For most sports fans, all of whom have had to accept the fact that their favorite players were lying to them in the interests of increased performance, the damage to the reputations of their once-beloved heroes is worse the further they look.

Callers to sports-talk-radio shows nationwide seem to have reserved their most vehement condemnations for Roberto Clemente, who is now known to have been flying an enormous load of steroids to Nicaragua when his overloaded airplane crashed in 1972; for Lance Armstrong, who, as it turns out, doped his blood so heavily during his cycling career that his own bone marrow ceased working between 1999 and 2003; and for Jason "J-Mac" McElwain, the autistic Rochester, NY high-school senior whose six consecutive three-point shots captured the collective imagination of a nation unaware the teen was injecting dihydrotestosterone.

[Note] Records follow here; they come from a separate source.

-- ==== Sys2Proof/Laws/Step.lean ====
section
/-!
SUPPORT. What an instruction and a step can do, said once: every handler answers a next state, and a step that answers one is
either a cycle of a running core or no change at all.
-/

namespace Sys2Proof.Machine

/-- The state an instruction leaves: no handler faults or refuses. -/
theorem exec_isNext (i : Instr) (s : State) : ∃ t, exec i s = .next t := by
  cases i <;> exact ⟨_, rfl⟩

/-- The fetch of a running core reads the word at `ic`, where there is one. -/
theorem State.fetch_eq_some {s : State} {w : Word} :
    s.fetch = some w ↔ unsigned s.ic < s.cfg.memSize ∧ s.mem.read (unsigned s.ic) = w := by
  unfold State.fetch
  rcases Nat.lt_or_ge (unsigned s.ic) s.cfg.memSize with h | h
  · simp [State.memWord_of_lt h, h]
  · simp [State.memWord_of_ge h]
    omega

/-- What a cycle leaves after a word that decodes. -/
theorem State.runWord_ok {s t : State} {w : Word} {i : Instr} (hd : decode s.cfg.dispatch w = .ok i)
    (he : exec i s = .next t) : s.runWord w = .next t.advance := by
  simp [State.runWord, hd, he, thenAdvance]

/-- What a cycle leaves after a word with an unassigned opcode. -/
theorem State.runWord_error {s : State} {w : Word} {o : Opcode}
    (hd : decode s.cfg.dispatch w = .error (.unassignedOpcode o)) :
    s.runWord w = .next (s.report (.unknownOpcode o s.ic)).advance := by
  simp [State.runWord, hd, State.reportUnknown]

/-- A step of a running core, once its word is known. -/
theorem step_running {s : State} {w : Word} (hr : s.run = .running) (hf : s.fetch = some w) :
    step s = s.runWord w := by
  simp [step, hr, State.cycle, hf]

/-- A step in a terminal state. -/
theorem step_stopped {s : State} (h : s.run ≠ .running) : step s = .next s := by
  unfold step
  cases hr : s.run with
  | running => exact absurd hr h
  | haltedOk => rfl
  | haltedError => rfl
  | abortedOob => rfl

/-- Everything a step that answers a next state can be. -/
theorem step_cases {s u : State} (h : step s = .next u) :
    (s.run ≠ .running ∧ u = s) ∨
      (s.run = .running ∧ ∃ w, s.fetch = some w ∧
        ((∃ i t, decode s.cfg.dispatch w = .ok i ∧ exec i s = .next t ∧ u = t.advance) ∨
          (∃ o, decode s.cfg.dispatch w = .error (.unassignedOpcode o) ∧
            u = (s.report (.unknownOpcode o s.ic)).advance))) := by
  by_cases hr : s.run = .running
  · refine .inr ⟨hr, ?_⟩
    cases hf : s.fetch with
    | none => simp [step, hr, State.cycle, hf] at h
    | some w =>
      refine ⟨w, rfl, ?_⟩
      rw [step_running hr hf] at h
      cases hd : decode s.cfg.dispatch w with
      | ok i =>
        obtain ⟨t, ht⟩ := exec_isNext i s
        rw [State.runWord_ok hd ht] at h
        injection h with h
        exact .inl ⟨i, t, rfl, ht, h.symm⟩
      | error e =>
        cases e with
        | unassignedOpcode o =>
          rw [State.runWord_error hd] at h
          injection h with h
          exact .inr ⟨o, rfl, h.symm⟩
  · rw [step_stopped hr] at h
    injection h with h
    exact .inl ⟨hr, h.symm⟩

end Sys2Proof.Machine
end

Still, many fans believe that sports will survive this most recent episode of disillusionment.

"There are still great moments in sports, shining examples of the human spirit, if you know where to look for them," said New York Times sports columnist George Vecsey. "It's inspiring to see Earl Woods introducing his toddling son to the wonders and challenges of golf and steroids. To think about UNC freshman Michael Jordan discovering that his body responds to steroids three times as well as a normal basketball player's. The courage of Sandy Koufax refusing to pitch or use steroids on Yom Kippur. Barry Bonds setting the home-run record. All of them, equally meaningful."

"I just can't see this turning people off of sports," Vecsey said. "We'll just be that much more prepared, that much wiser, when the next steroid scandal comes along."